ANLAMADIĞINI in English translation

you don't understand
anlamıyorsun
anlamıyorsunuz burada çok kötü şeyler olacak olamaz
etmesin fakat siz onların tespihlerini fark edemezsiniz
kavrayamıyorsunuz
figure
rakam
artistik
şahsiyet
fark
figürü
bul
anlamaya
düşündüm
çözmemiz
surete
you didn't realize
farkında değilsin
fark etmiyor
can't understand
anlayamazsın
anlayamıyorum
anlayamazlar
doesn't know
bilmiyorum
bilmezler
bilemiyorum
tanımıyorum
bilenler değiliz
değil ama insanların çokları bilmiyorlar
bilir
see
görmek
görüyor
bak
görüyor musun
bakın
bakalım
görürsün
görün
görelim
anladın mı
you didn't understand
anlamıyorsun
anlamıyorsunuz burada çok kötü şeyler olacak olamaz
etmesin fakat siz onların tespihlerini fark edemezsiniz
kavrayamıyorsunuz
you won't understand
anlamayacaksın
you don't get
anlamadığın
alamazsın
you haven't understood

Examples of using Anlamadığını in Turkish and their translations into English

{-}
  • Colloquial category close
  • Ecclesiastic category close
  • Ecclesiastic category close
  • Computer category close
  • Programming category close
İngilizceyi anlayıp anlamadığını soruyorum?- Pardon?
I'm asking, does he understand English?- Sorry?
Söylediğimi anlayıp anlamadığını bilmem lazım Alberto.
I need to know if you understand what I'm saying, Alberto.
Fakat sana soruyu anlayıp anlamadığını soruyorum.
But what I'm asking you is if you understand the question.
O, kaderi anlamadığını söylüyor.
He says he doesn't understand fate.
O zaman çoktan Bayan Drapera hakkındaki suçlamaları anlayıp anlamadığını sorduğunuzu düşünüyorum?
You have asked Mrs.
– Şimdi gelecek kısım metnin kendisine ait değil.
-- ==== Sys2Proof/Syntax.lean ====
section
/-! DEFINITION. The commands of the block: one constructor of `Instr` for each row of the opcode table, with the
operands the row's rule names. Core instructions carry their word fields (Table 2-3); events carry what the world
brings with them (a transaction, a reading, a view). -/

namespace Sys2Proof

/-- The prefix word of a wide instruction (Table 2-5, R77). -/
structure Pfx where
  pmode : BitVec 2
  psel : BitVec 3
  ximm : BitVec 21
  deriving DecidableEq, Repr

/-- One instruction issued by a core: which core (COREID of Table 2-2), the prefix of a wide form, and the fields
of its word (Table 2-3). The major opcode is the constructor's. -/
structure IW where
  core : Nat
  pre : Option Pfx
  rd : BitVec 5
  rs1 : BitVec 5
  rs2 : BitVec 5
  fn : BitVec 11
  deriving DecidableEq, Repr

/-- How a host access reaches a register: BAR0 (`slot = none`) or the job view window of a slot (R18, R772), and
whether the request arrived inside a secure IDE stream (R770). -/
structure Via where
  slot : Option Nat
  ide : Bool
  deriving DecidableEq, Repr

/-- A fabric transaction: the header fields of Table 12-5 and its payload (R597). -/
structure Tx where
  op : Nat
  vc : Nat
  chan : Nat
  core : Nat
  hops : Nat
  dst : Nat
  src : Nat
  detour : Bool
  retx : Bool
  first : Bool
  last : Bool
  err : Bool
  status : Nat
  pspace : Bool
  offset : Nat
  queue : Nat
  lenM1 : Nat
  seq : Nat
  via : Nat
  rid : Nat
  crc : Nat
  job : Nat
  phase : Bool
  payload : List Byte
  deriving DecidableEq, Repr

/-- The key of a sequence space (R620): POST and QNOT use the space with `post = true`. -/
structure SpaceKey where
  job : Nat
  src : Nat
  core : Nat
  dst : Nat
  chan : Nat
  post : Bool
  deriving DecidableEq, Repr

/-- Counters of one VC and buffer class in a heartbeat control flit (R596). -/
structure HbEntry where
  vc : Nat
  cls : Nat
  c : Nat
  gs : Nat
  deriving DecidableEq, Repr

/-- A flit as it leaves the decoder (R569 to R571): its link word, its payload area, the number of byte errors the
codeword carried, and for a control flit the credit counters it brings (R596). -/
structure Flit where
  fseq : Nat
  ack : Nat
  kind : Nat
  cvc : Nat
  ccls : Nat
  ccnt : Nat
  crc : Nat
  errs : Nat
  area : List Byte
  hb : List HbEntry
  deriving DecidableEq, Repr

/-- What an ident flit says (R584, R782), and the fseq that the partner expects next (R583). -/
structure Ident where
  node : Nat
  port : Nat
  topo : Nat
  level : Nat
  fseq : Nat
  deriving DecidableEq, Repr

/-- What the lanes showed in training (R580): one bit for each lane. -/
structure TrainResult where
  failed : BitVec 8
  inverted : BitVec 8
  reversed : Bool
  deriving DecidableEq, Repr

/-- One 100 µs window, or one estimator update, of the five shares A0, A1, X, memory, other (R691, R697): measured
and estimated power and the leakage part of the estimate, in watts, for the module and for each share. -/
structure PowerReading where
  moduleMeas : Nat
  moduleEst : Nat
  meas : List Nat
  est : List Nat
  leak : List Nat
  deriving DecidableEq, Repr

/-- One sample of the input sense (R704): volts in tenths, amperes in tenths, and for each share whether its sense
reads in range. -/
structure SenseReading where
  decivolts : Int
  deciamps : Int
  shareOk : List Bool
  deriving DecidableEq, Repr

/-- The twin's digests for one entry (R666): identity, entry digest, unit digests, row digests and row bytes. -/
structure TwinMsg where
  ident : BitVec 64
  digest : BitVec 128
  units : List (BitVec 128)
  rows : List (List (BitVec 128))
  bytes : List (List (List Byte))
  deriving DecidableEq, Repr

/-- What the world brings to the end of a power-up step (R716): time in ms since input good, the channels that
trained, the pane rows that failed self-test on each engine (R313), the boot nonce drawn, and whether fuses and flash
could be read (R722). -/
structure BootResult where
  ms : Nat
  trained : BitVec 32
  badRows : List (Nat × BitVec 9)
  nonce : BitVec 256
  readable : Bool
  deriving DecidableEq, Repr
Draper whether she understood the charges against her?
Ve kimsenin onu anlamadığını söyledi.
And that no one understood him.
General Motors un CEO sunun bunu anlayıp anlamadığını bilmiyorum.
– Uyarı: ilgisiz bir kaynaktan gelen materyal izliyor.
-- ==== Sys2Proof/Machine/State.lean ====
section
/-! DEFINITION. The state of the block as plain data: every register, queue, buffer, counter and mode the spec names.
Registers of the BARs are held by their BAR0 offset in one sparse map (`Dev.regs`), so that a register has one home;
`Dev.force` holds, for fields of class S, the value in force (R23, R25). A sparse map is a list of pairs with strictly
rising keys that lists no entry equal to what an unlisted key reads as. -/

namespace Sys2Proof.Machine

/-- A sparse map from numbers. Its operations stand in `Machine/Sparse.lean`. -/
abbrev Tab (α : Type) := List (Nat × α)

/-! ### Cores (Table 2-1) -/

/-- One level of the loop stack (R407): first and last address of the body, iterations left. -/
structure LoopLevel where
  first : Nat
  last : Nat
  count : Nat
  deriving DecidableEq, Repr

/-- A fault as a unit raises it: code, JFINFO operand, the unit counts and detail words of its record (R643, R644). -/
structure FaultInfo where
  code : Nat
  info : Word
  source : Nat
  ukind : Nat
  units : Nat
  flight : Nat
  entry : Nat
  d0 : Word
  d1 : Word
  d2 : Word
  deriving DecidableEq, Repr

/-- What a release waits for (R132): in each space, every transaction below an index. -/
abbrev Gate := List (SpaceKey × Nat)

/-- A post to an object of this device that a release holds back until earlier writes are acknowledged (R132). -/
structure HeldPost where
  name : Word
  count : Nat
  err : Bool
  gate : Gate
  deriving DecidableEq, Repr

/-- Why a core stalls, with what completes the instruction in hand. -/
inductive Wait where
  /-- LD whose gob stands in T2 or T3, or is under repair (R93, R513): destination, bytes, sign, slot, address. -/
  | load (rd size : Nat) (sx : Bool) (slot va : Nat)
  /-- VLD likewise. -/
  | vload (vd slot va : Nat)
  /-- ST that waits for a move or a repair (R487, R804). -/
  | store (size : Nat) (slot va : Nat) (val : Word)
  /-- VST likewise. -/
  | vstore (vs slot va : Nat)
  /-- STL whose source line is not at hand: channel, release, global address, slot, address. -/
  | stl (chan : Nat) (rl : Bool) (ga slot va : Nat)
  /-- An instruction whose operand is under repair: it is issued again once the repair ends (R513). -/
  | operand (slot va : Nat)
  /-- SOWAIT (R107): destination, object, target, cycles of the core's clock until the timeout (R108). -/
  | sowait (rd obj target : Nat) (left : Option Nat)
  /-- FENCE, or FENCE.D to a node (R98, R99). -/
  | fence (node : Option Nat)
  /-- BALLOC (R530): the buffer, once Cullet has handed one out. -/
  | balloc (rd pool : Nat) (got : Option Nat)
  /-- XRECV receive (R399): queue, expected tag, kind, axis, time limit in CCLK. -/
  | recv (rd queue : Nat) (tag : Word) (kind axis : Nat) (limit : Nat)
  /-- TPIN that waits for its copies (R497): first gob, gobs, tier, gobs handled, flags. -/
  | tpin (rd gob n tier done : Nat) (flags : Nat)
  /-- An instruction that an engine has no room for, or that waits for the engine's earlier work: it has had no effect,
  and is issued again once there is room (R333, R322). 256 names the routing engine under RTE_CTRL.hold. -/
  | room (e : Nat)
  /-- LDL with aq = 1 whose line has not arrived (R131). -/
  | acquire
  /-- A release that waits for the lines of earlier LDLs (R132): it has had no effect, and is issued again. -/
  | lines
  /-- MTSTAT that waits for earlier work on its tile (R322, R369). -/
  | mtstat (rd tile : Nat)
  /-- A shipped collective program runs on the core (log 129). -/
  | coll
  deriving DecidableEq, Repr

/-- What a core does (R637, R800, R802). -/
inductive RunState where
  /-- Takes instructions. -/
  | running
  /-- Ended by HALT. -/
  | halted
  /-- The job it served has stopped (R637). -/
  | jobStopped
  /-- In the debug state of R744. -/
  | debug
  /-- The entry's code has ended; the next work is an entry (R417). -/
  | ended
  deriving DecidableEq, Repr

/-- The command-list entry a core runs (R416, R664): where it came from, its done post, units committed (R421). -/
structure EntryRun where
  slot : Nat
  queue : Nat
  taken : Nat
  pos : Nat
  addr : Nat
  doneEn : Bool
  doneObj : Nat
  dcount : Nat
  units : Nat
  nextUnit : Nat
  faulted : Bool
  level : Nat
  /-- Passes issued so far (Table 13-4). -/
  passes : Nat
  /-- The units and folds of the byte stream of R665: place in issue order, bytes of a row, header, bytes. -/
  stream : List (Nat × Nat × List Byte × List Byte)
  deriving DecidableEq, Repr

/-! ### Collectives (file 04) -/

/-- A collective descriptor without its status word (Table 4-4). -/
structure CollDesc where
  op : Nat
  rop : Nat
  xfer : Nat
  etype : Nat
  outfmt : Nat
  amode : Nat
  repro : Bool
  seq : Nat
  group : Nat
  /-- Members. -/
  n : Nat
  /-- Declared shards. -/
  shards : Nat
  count : Nat
  inp : Nat
  out : Nat
  gtab : Nat
  so : Nat
  rank : Nat
  tmo : Nat
  fanchor : Int
  dist : Int
  ptab : Nat
  deriving DecidableEq, Repr

/-- A verified chunk that another member sent: its index on the wire, its elements as they travel, and sat (Table 4-9). -/
structure ChunkIn where
  idx : Nat
  elems : List Nat
  sat : Bool
  deriving DecidableEq, Repr

/-- A chunk of out that its owner found poisoned (R245): requests sent for it, and its bytes once they have come back. -/
structure LostChunk where
  chunk : Nat
  tries : Nat
  back : Option (List Byte)
  deriving DecidableEq, Repr

/-- A collective in hand at a core: one call of the shipped collective program (files 04 and 13; log 129). -/
structure Coll where
  /-- Address of the program, and of the descriptor. -/
  pc : Word
  at_ : Nat
  desc : CollDesc
  tag : Nat
  /-- Node of each rank, and destination rank of each rank of a permutation. -/
  nodes : List Nat
  perm : List Nat
  /-- Sizes of the axis rings of a box group, or of the one ring (R222). -/
  dims : List Nat
  /-- Bytes of the own input, by chunk and by shard, as far as they have been read. -/
  own : List (List (List Byte))
  /-- Anchor proposals of other members: chunk, rank, p (R234). -/
  props : List (Nat × Nat × Int)
  /-- Chunks whose proposals have gone out. -/
  told : Nat
  got : List ChunkIn
  /-- Indices of chunks sent, and of receipts by index and node (R243). -/
  sent : List Nat
  receipts : List (Nat × Nat)
  /-- Chunks of out found poisoned, and the requests of other members for them that wait: index and node (R245). -/
  lost : List LostChunk
  asks : List (Nat × Nat)
  committed : Nat
  sat : Bool
  nonfinite : Bool
  /-- Time from which the present wait counts (R232). -/
  since : Nat
  deriving DecidableEq, Repr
Whether the CEO of General Motors understood that, I don't know.
Tom Marynin okuduğu şeyi anlayıp anlamadığını merak ediyordu.
Tom wondered if Mary understood what she was reading.
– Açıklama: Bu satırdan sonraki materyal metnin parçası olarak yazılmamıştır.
-- ==== Sys2Proof/Machine/Send.lean ====
section
/-! DEFINITION. How the device sends on the fabric: paths and detours, credits, flits, sequence spaces (file 12). -/

namespace Sys2Proof.Machine

/-! ### Nodes, axes, paths (R566, R613 to R617) -/

/-- Coordinate of a node on an axis: 0 x, 1 y, 2 z, 3 block. -/
def coord (node axis : Nat) : Nat := nfld node (4 * axis + 3) (4 * axis)

/-- A node with one coordinate replaced. -/
def withCoord (node axis v : Nat) : Nat := node - coord node axis * 16 ^ axis + v * 16 ^ axis

/-- Nodes along an axis, from FAB_TOPO. -/
def Dev.dim (d : Dev) (axis : Nat) : Nat := d.rf Reg.FAB_TOPO (4 * axis + 3) (4 * axis) + 1

/-- A node lies in FAB_TOPO. -/
def Dev.inTopo (d : Dev) (node : Nat) : Bool :=
  decide (node < 65536) && (List.range 4).all (fun a => decide (coord node a < d.dim a))

/-- The node that port p of a node joins (Table 12-1). -/
def Dev.neighbour (d : Dev) (node p : Nat) : Nat :=
  let a := p / 2
  let n := d.dim a
  let c := coord node a
  withCoord node a (if p % 2 = 0 then (c + 1) % n else (c + n - 1) % n)

/-- The port at the far end of port p. -/
def farPort (p : Nat) : Nat := if p % 2 = 0 then p + 1 else p - 1

/-- The next port on the default path: axes in the order X, Y, Z, S; the shorter way; at half the ring positive from an
even coordinate (R613). A bin that keeps to its segment takes the way that does not cross the wrap-around cable (R202). None at
the destination. -/
def Dev.nextPort (d : Dev) (segment : Bool) (at_ dst : Nat) : Option Nat :=
  ((List.range 4).find? (fun a => decide (coord at_ a ≠ coord dst a))).map (fun a =>
    let n := d.dim a
    let c := coord at_ a
    let fwd := (coord dst a + n - c % n) % n
    let up := if segment then decide (c < coord dst a) else decide (2 * fwd < n) || (decide (2 * fwd = n) && decide (c % 2 = 0))
    if up then 2 * a else 2 * a + 1)

/-- The hops of the path as (node, port). -/
def Dev.route (d : Dev) (segment : Bool) : Nat → Nat → Nat → List (Nat × Nat)
  | 0, _, _ => []
  | k + 1, at_, dst =>
    match d.nextPort segment at_ dst with
    | none => []
    | some p => (at_, p) :: d.route segment k (d.neighbour at_ p) dst

/-- A fragment of a bin (R205): job, source, channel and core of its message. -/
def binFragment (t : Tx) : Option (Nat × Nat × Nat × Nat) :=
  if t.op = 0x05 ∧ t.vc = 2 ∧ (t.chan = 12 ∨ t.chan = 13) then some (t.job, t.src, t.chan, t.core) else none

/-- The first fragment of a bin begins with its header, which names epoch, half, stage and direction (Table 3-9). -/
def Dev.noteStage (d : Dev) (t : Tx) : Dev :=
  match binFragment t with
  | some k =>
    if t.first then
      { d with fab := { d.fab with
        binStage := (k, nfld (leNat (t.payload.take 4)) 31 16) :: d.fab.binStage.filter (fun b => decide (b.1 ≠ k)) } }
    else d
  | none => d

/-- The exchange stage to which a fragment of a bin belongs (R217): job; epoch, half, stage and direction. -/
def Dev.stageOf (d : Dev) (t : Tx) : Option (Nat × Nat) :=
  (binFragment t).map (fun k => (t.job, ((d.fab.binStage.find? (fun b => decide (b.1 = k))).map Prod.snd).getD 0))

/-- The axis along which a stage's bin goes: the one on which its source and destination differ. -/
def txAxis (t : Tx) : Option Nat := (List.range 4).find? (fun a => decide (coord t.src a ≠ coord t.dst a))

/-- A fragment of a bin keeps to the segment between its source and its destination (R202, R203): at its source, when the job's
axis ring is no full ring; on the way, when it stands strictly between the two. -/
def Dev.onSegment (d : Dev) (t : Tx) : Bool :=
  match binFragment t, txAxis t with
  | some _, some a =>
    if t.src = d.node then
      match d.slotOfJob t.job with
      | some s => !(List.range (d.dim a)).all (fun v => d.member s (withCoord d.node a v))
      | none => false
    else
      let c := coord d.node a
      decide (min (coord t.src a) (coord t.dst a) < c) && decide (c < max (coord t.src a) (coord t.dst a))
  | _, _ => false

/-- State of a port (Table 12-3). -/
def Dev.portState (d : Dev) (p : Nat) : Nat := d.rf (Reg.PORT_STATE p) 3 0

/-- A port is UP; one in a fast retrain is not (R582). -/
def Dev.portUp (d : Dev) (p : Nat) : Bool := decide (d.portState p = 4)

/-- A mark from a link-state notice stands for the link at a port of a node. -/
def Dev.noticeMark (d : Dev) (node p : Nat) : Bool := (tget (fun _ => none) d.fab.marks (node * 8 + p)).isSome

/-- The link at port p of a node is marked at this device (R614): seen from either end. -/
def Dev.marked (d : Dev) (node p : Nat) : Bool :=
  let m := d.neighbour node p
  let q := farPort p
  d.noticeMark node p || d.noticeMark m q || (decide (node = d.node) && !d.portUp p)
    || (decide (m = d.node) && !d.portUp q)

/-- The path from a node crosses a marked link. -/
def Dev.blocked (d : Dev) (segment : Bool) (a b : Nat) : Bool := (d.route segment 64 a b).any (fun h => d.marked h.1 h.2)

/-- Detour candidates in order (R616). -/
def Dev.candidates (d : Dev) (src dst : Nat) : List Nat :=
  ((List.range 6).filter (fun p => decide (1 < d.dim (p / 2)))).map (d.neighbour src) ++
  ((List.range 6).filter (fun p => decide (1 < d.dim (p / 2)))).map (d.neighbour dst)

/-- A transaction with its path chosen (R616, R617). -/
def Dev.choosePath (d : Dev) (t : Tx) : Tx :=
  let t0 := { t with detour := false, via := 0, phase := false }
  if d.blocked (d.onSegment t) d.node t.dst then
    match (d.candidates d.node t.dst).find? (fun v =>
      decide (v ≠ d.node) && !d.blocked false d.node v && !d.blocked false v t.dst) with
    | some v => { t0 with detour := true, via := v }
    | none => t0
  else t0

/-! ### Headers (Table 12-5) -/

/-- The header's four words, with a given crc. -/
def txWords (t : Tx) (crc : Nat) : List Nat :=
  [t.op + t.vc * 2 ^ 5 + t.chan * 2 ^ 8 + t.core * 2 ^ 12 + t.hops * 2 ^ 18 + t.dst * 2 ^ 24 + t.src * 2 ^ 40
     + b2n t.detour * 2 ^ 56 + b2n t.retx * 2 ^ 57 + b2n t.first * 2 ^ 58 + b2n t.last * 2 ^ 59 + b2n t.err * 2 ^ 60
     + t.status * 2 ^ 61 + b2n t.pspace * 2 ^ 63,
   t.offset + t.queue * 2 ^ 48 + t.lenM1 * 2 ^ 52,
   t.seq + t.via * 2 ^ 32 + t.rid * 2 ^ 48,
   crc + t.job * 2 ^ 32 + b2n t.phase * 2 ^ 52]

/-- The bytes of a transaction. -/
def txBytes (t : Tx) (crc : Nat) : List Byte := (txWords t crc).flatMap (leBytes 8) ++ t.payload

/-- The crc of a transaction: over header and payload, with the fields of R599 at 0. -/
def txCrc (t : Tx) : Nat :=
  crc32c (txBytes { t with hops := 0, via := 0, phase := false, detour := false, retx := false } 0)

/-- A transaction with its crc. -/
def withCrc (t : Tx) : Tx := { t with crc := txCrc t }

/-- A transaction of this device with nothing but a destination and an operation. -/
def Dev.tx (d : Dev) (op vc dst job core : Nat) : Tx :=
  { op := op, vc := vc, chan := 0, core := core, hops := 0, dst := dst, src := d.node, detour := false, retx := false,
    first := false, last := false, err := false, status := 0, pspace := false, offset := 0, queue := 0, lenM1 := 0,
    seq := 0, via := 0, rid := 0, crc := 0, job := job, phase := false, payload := [] }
Bir şey anlamadığını söylüyor.
He says he doesn't understand a thing.
Ne hakkında konuştuğumuzu Tomun anlayıp anlamadığını bilmiyorum.
I don't know if Tom understood what we were talking about or not.
Onun İngilizce anlamadığını sanmıştım.
I thought she didn't understand English.
Tom neden bunu yapmak istemediğini anlamadığını söyledi.
Tom said he doesn't understand why you don't want to do that.
Toma anlayıp anlamadığını sordum.
I asked Tom if he understood.
Lennon ise onların hayatı anlamadığını söylemiş.
Lennon said that they didn't understand life.
Tomun Fransızca anlamadığını düşündüm.
I thought that Tom didn't understand French.
Bisikletli kişi ne olduğunu anlamadığını söyledi.
That cyclist says he didn't understand what was going on.
Çünkü şu anda tam olarak nerede olduğunu anlamadığını hissediyorum.
Because I have a feeling you don't know exactly where you are right now.
Jacki Joyun aksanından hiç birşey anlamadığını söylüyor.
Jacki says she can't understand Joy's accent.
Tom, neden kimsenin bunu yapacağını anlamadığını söyledi.
Tom said he didn't understand why anyone would do that.
Tom bir şey anlamadığını söyledi.
Tom said he didn't understand anything.